7am - feed the bottle babies (6 lambs and 7 kids) - replacer
8am - feed out hay (wheaten) - I just fill their tubs up - and 250g calf pellets per goat (20% protein). Also the bottle babies get as much of these pellets as they want, so I top their bowl up. sheep get a special mix I make which is 43% lucerne chaff, 43% oaten chaff, 7% lupins, 7% barley
3pm baby feeding time again
8pm - time to top up the hay and give out another 250g pellets per goat
10pm baby feeding time again

top up water when necessary. all my yards have 3 mineral blocks - a 'Goat block', a copper block (because the goat block doesnt contain copper ) and a calcium block. The boys also have a 'stone block' (ammonium chloride). 

Simple, and effective.


----------



## helmstead (Jul 14, 2009)

So your plan is to raise meat goats?  

I think it will be similar to raising dairy goats...just more finishing feed like a calf for your market goats.

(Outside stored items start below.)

/-- The end of an event: what becomes of one image. -/
theorem settle_image {s : State} {i : Nat} {g : Image} (hg : s.measure.image? i = some g) :
    ∃ g', s.settle.measure.image? i = some g' ∧
      (g.state ≠ .filling → g' = { g with transitions := g'.transitions } ∧
        (g'.transitions = g.transitions ∨ g'.transitions = 0)) ∧
      (g.state = .filling → (g'.state = .filling ∨ g'.state = .finishing none) ∧ g.cursor ≤ g'.cursor ∧
        g'.declared = g.declared ∧ g'.epoch = g.epoch ∧ g'.inFlight = g.inFlight) := by
  have hq := (quiet_settlePool s.measure).trans (quiet_serveRefills _)
  obtain ⟨g1, hg1, hs1⟩ := hq.2 i g hg
  obtain ⟨g2, hg2, hs2, ht2⟩ := (chooseReport_images s.manifest _ s.report).2 i g1 hg1
  refine ⟨g2, hg2, fun hn => ?_, fun hf => ?_⟩
  · have : g1 = g := by
      rcases hs1 with h | h
      · exact h
      · exact absurd h.1 hn
    subst this
    exact ⟨hs2, ht2⟩
  · rcases hs1 with h | ⟨-, h2, h3, h4, h5, h6⟩
    · subst h
      rw [hs2]
      exact ⟨.inl hf, Nat.le_refl _, rfl, rfl, rfl⟩
    · rw [hs2]
      refine ⟨?_, h5, h2, h3, h4⟩
      rcases h6 with h | h
      · exact .inl h
      · exact .inr h.1

theorem settle_verified (s : State) : s.settle.measure.verified = s.measure.verified :=
  (chooseReport_images s.manifest _ s.report).1.trans
    ((quiet_settlePool s.measure).trans (quiet_serveRefills _)).1

end Sys2Proof.Laws
end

We feed medicated meat goat pellets twice daily - we start with 3.5 lbs of pellets for every 100 lbs of goat.  Some need more, some need less, so we had to make pens for harder keepers and easier keepers (but that's just us).  Our preggers does that are within a month of kidding move to the nursery, where they receive yet more pellets and alfalfa pellets which they remain on through lactation.  We use a high quality goat mineral, loose, available free choice.  We also use good quality grass hay, free choice but in several feedings to avoid waste.  Our kids are creep fed, also.  Some goats also get BOSS and/or Calf Manna supplementally.

There are several meat goat finishing formulas, I suspect these are for bringing market animals to weight and show animals to condition, altho I am absolutely unfamilar with raising meat animals...I couldn't bear it LOL so I would never make any money!!

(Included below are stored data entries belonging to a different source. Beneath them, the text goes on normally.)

/-- A settled pool whose requests are made and served is settled with its refill unit (R72, R81). -/
theorem settled_serve {m : MeasureState} (hm : workKept m) (hc : m.segmentsCover)
    (ha : Acted m (fun _ => True) (fun _ => True)) (hw : waitsAll m) (hn : m.arbitrateOne = none) :
    m.serveRefills.1.poolSettled := by
  have hk := kept_requestRefills hm.2.1
  obtain ⟨himg, heng, hseg, hwl, hsub, htag, hput, hserved⟩ := serveFrom_spec m.requestRefills.refillPending m.requestRefills
  have himg : m.serveRefills.1.images = m.images := himg
  have heng : m.serveRefills.1.engines = m.engines := heng
  have hwl : m.serveRefills.1.waitList = m.waitList := hwl
  have hready : ∀ j, m.serveRefills.1.ready j = m.ready j := ready_of_images himg
  have hub : ∀ j, m.serveRefills.1.unbound j ↔ m.unbound j := fun j => by unfold MeasureState.unbound; rw [heng]
  have hup : ∀ j, m.serveRefills.1.unpinned j ↔ m.unpinned j := fun j => by
    unfold MeasureState.unpinned; rw [image?_congr himg]
  have hheld : ∀ e : EngineId, m.engines[e].state = .awaitingRefill → ∀ i, m.engines[e].bound = some i →
      { engine := e, image := i } ∈ m.requestRefills.refillPending ∨
        ∃ (k : Fin 8) (n : Nat), m.refillTags[k].attachedTo i e n := by
    intro e hs i hb
    by_cases hp : ∃ q ∈ m.refillPending, q.engine = e
    · obtain ⟨q, hq, rfl⟩ := hp
      have := (hm.2.1.1.requests q hq).2.1
      rw [hb] at this; cases this
      exact .inl (List.mem_append_left _ hq)
    · by_cases hi : m.hasIssued e = true
      · obtain ⟨k, j, n, hk⟩ := (hasIssued_iff m e).1 hi
        have := (hm.2.1.1.attached k j e n hk).2.1
        rw [hb] at this; cases this
        exact .inr ⟨k, n, hk⟩
      · refine .inl (List.mem_append_right _ (List.mem_filterMap.2 ⟨e, mem_engineIds e, ?_⟩))
        unfold MeasureState.newRequest
        rw [if_pos, hb]
        · rfl
        · simp only [Bool.and_eq_true, beq_iff_eq, Bool.not_eq_true', List.any_eq_false]
          refine ⟨⟨hs, fun q hq hqe => hp ⟨q, hq, by simpa using hqe⟩⟩, by simpa using hi⟩
  have hchunk : ∀ q ∈ m.requestRefills.refillPending,
      ((m.image? q.image).bind (·.runs.head?)).bind (chunkOf m.segments q.image) ≠ none := by
    intro q hq
    obtain ⟨hs, hb, -⟩ := hk.1.requests q hq
    have hs : m.engines[q.engine].state = .awaitingRefill := hs
    have hb : m.engines[q.engine].bound = some q.image := hb
    obtain ⟨g, hg, -, haw⟩ := hm.2.1.1.bound q.engine q.image hb
    obtain ⟨h0, r, runs, hruns, hd, hst⟩ := haw hs
    have hpl := ((placesOk_iff m).1 hm.2.1.2).2 q.image g hg
    have hlt : r.start < g.declared.length := by
      have h1 := (hpl.2 r (by rw [hruns]; exact List.mem_cons_self)).2
      have h2 := (hm.1.1 g (mem_images hg)).2 r (by rw [hruns]; exact List.mem_cons_self)
      unfold Run.stop at h1
      cases hbody : r.body with
      | staged b => rw [hbody] at hd; cases hd
      | deferred n a b =>
        rw [hbody] at h1 h2
        simp only [RunBody.sizeOk] at h2
        simp only [RunBody.beatCount] at h1
        omega
    obtain ⟨seg, hseg⟩ := hc q.image g r.start hg hlt
    rw [hg, Option.bind_some, hruns, List.head?_cons, Option.bind_some]
    unfold chunkOf
    rw [hseg]
    simp
  refine ⟨fun i => ?_, fun hne e hr => ?_, fun e i hi => ?_, fun e i hs hb => ?_, fun e p hp hf hr => ?_,
    fun e i hs hb => ?_, hserved hchunk⟩
  · rw [hwl, hready, hub, hup, heng]
    constructor
    · intro hi
      obtain ⟨a, b, c⟩ := hm.2.1.1.waiting i hi
      exact ⟨ha.list i hi, b, a, c⟩
    · rintro ⟨a, b, ⟨g, hg, hp⟩, d⟩
      exact hw i ((mayWait_iff m i).2 ⟨a, b, d, g, hg, hp⟩)
  · rw [hwl] at hne
    rw [heng] at hr ⊢
    exact arbitrateOne_none hn hne e hr
  · rw [heng] at hi; rw [hready]; exact ha.claims e i hi
  · rw [heng] at hs hb; rw [hready]; exact ha.held e trivial i hs hb
  · rw [heng] at hp hf; rw [hready] at hr; rw [hub]; exact ha.pinned e trivial p hp hf hr
  · rw [heng] at hs hb
    rcases hheld e hs i hb with h | ⟨k, n, hk⟩
    · exact hput _ h
    · exact .inr ⟨k, n, htag k i e n hk⟩

/-- The report unit's choice changes nothing that `poolSettled` reads. -/
theorem settled_chooseReport {m : MeasureState} (man : ManifestState) (r : ReportState) (h : m.poolSettled) :
    (chooseReport man m r).2.1.poolSettled := by
  have hw := weaker_chooseReport man m r
  have hi := (chooseReport_images man m r).2
  have hl := (evolves_chooseReport man m r).length
  have hsame : (chooseReport man m r).2.1.engines = m.engines ∧ (chooseReport man m r).2.1.waitList = m.waitList ∧
      (chooseReport man m r).2.1.refillPending = m.refillPending ∧
      (chooseReport man m r).2.1.refillTags = m.refillTags := by
    unfold chooseReport issueRecord
    split
    · simp only
      split
      · split <;> exact ⟨rfl, rfl, rfl, rfl⟩
      · split
        · split <;> exact ⟨rfl, rfl, rfl, rfl⟩
        · split
          · split <;> exact ⟨rfl, rfl, rfl, rfl⟩
          · exact ⟨rfl, rfl, rfl, rfl⟩
    · exact ⟨rfl, rfl, rfl, rfl⟩
  generalize (chooseReport man m r).2.1 = m' at hw hi hl hsame
  have hnone : ∀ i, m.image? i = none → m'.image? i = none := by
    intro i hg
    have := hw.images i
    rw [hg] at this
    simpa using this
  have hgood : ∀ p, goodOf m' p = goodOf m p := by
    intro p
    unfold goodOf
    cases hg : m.image? p with
    | none => rw [hnone p hg]
    | some g =>
      obtain ⟨g', hg', hs, -⟩ := hi p g hg
      rw [hg', hs]
      rfl
  have hready : ∀ j, m'.ready j = m.ready j := by
    intro j
    unfold MeasureState.ready
    cases hg : m.image? j with
    | none => rw [hnone j hg]; rfl
    | some g =>
      obtain ⟨g', hg', hs, -⟩ := hi j g hg
      rw [hg', Option.any_some, Option.any_some, hs]
      simp only [MeasureState.readyImage, MeasureState.eligible, headReady]
      cases g.declared.predecessor with
      | none => rfl
      | some p =>
        have := hgood p
        unfold goodOf at this
        simp only [this]
  refine settled_congr hready hsame.1 (fun j => ?_) hsame.2.1 hsame.2.2.1 hsame.2.2.2 h
  unfold MeasureState.unpinned
  cases hg : m.image? j with
  | none => rw [hnone j hg]
  | some g =>
    obtain ⟨g', hg', hs, -⟩ := hi j g hg
    rw [hg', hs]
    simp

/-- The segments hold every byte of an image, whatever becomes of its measurement. -/
theorem Evolves.cover {m m' : MeasureState} (h : Evolves m m') (hc : m.segmentsCover) : m'.segmentsCover := by
  intro i g' x hg' hx
  rw [h.segments]
  have h1 := (image?_isSome m' i).1 (by rw [hg']; rfl)
  rw [h.length] at h1
  obtain ⟨g, hg⟩ := Option.isSome_iff_exists.1 ((image?_isSome m i).2 h1)
  obtain ⟨g'', hg'', he⟩ := h.images i g hg
  rw [hg'] at hg''; cases hg''
  exact hc i g x hg (by rw [he.declared] at hx; exact hx)

/-- The end of an event leaves the pool and the refill unit settled. -/
theorem settled_settle {s : State} (hm : workKept s.measure) (hc : s.measure.segmentsCover) :
    s.settle.measure.poolSettled := by
  obtain ⟨ha, hw, hn⟩ := acted_settlePool hm
  have hcov : s.measure.settlePool.segmentsCover := by
    exact (evolves_settlePool s.measure).cover hc
  exact settled_congr (m := (chooseReport s.manifest s.measure.settlePool.serveRefills.1 s.report).2.1)
    (fun j => ready_of_images rfl j) rfl (fun _ => Iff.rfl) rfl rfl rfl
    (settled_chooseReport _ _ (settled_serve (work_settlePool hm) hcov ha hw hn))

end Sys2Proof.Laws
end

What little research I've done on meat goats - it looks exactly like beef cattle.  You start with quality stock and then you can expect to have better yield...also similar to dairy goats bred for milk!


----------



## MissJames (Aug 3, 2009)

username taken said:
			
		

> > our pets somehow benefit our household other than a warm loving body.
> 
> 
> Thats the spirit!
> ...


Is everyone seperated or do you put out all the blocks and the sheep and goats know what they need?


----------



## cmjust0 (Aug 3, 2009)

helmstead said:
			
		

> We feed medicated meat goat pellets twice daily - we start with 3.5 lbs of pellets for every 100 lbs of goat.


Our primary herd consists of eight does and a wether..  Five are purebred Nubians, one is an 81% boer, and three are boer/nubian crosses..  I figure it to be somewhere on the order of at least 1100lbs of goat..

If we fed 3.5lbs of feed to 100lbs of goat once a day, we'd be burning 40lbs of feed a day.  Does that sound right?  I don't think I could force ours eat that much grain in a day...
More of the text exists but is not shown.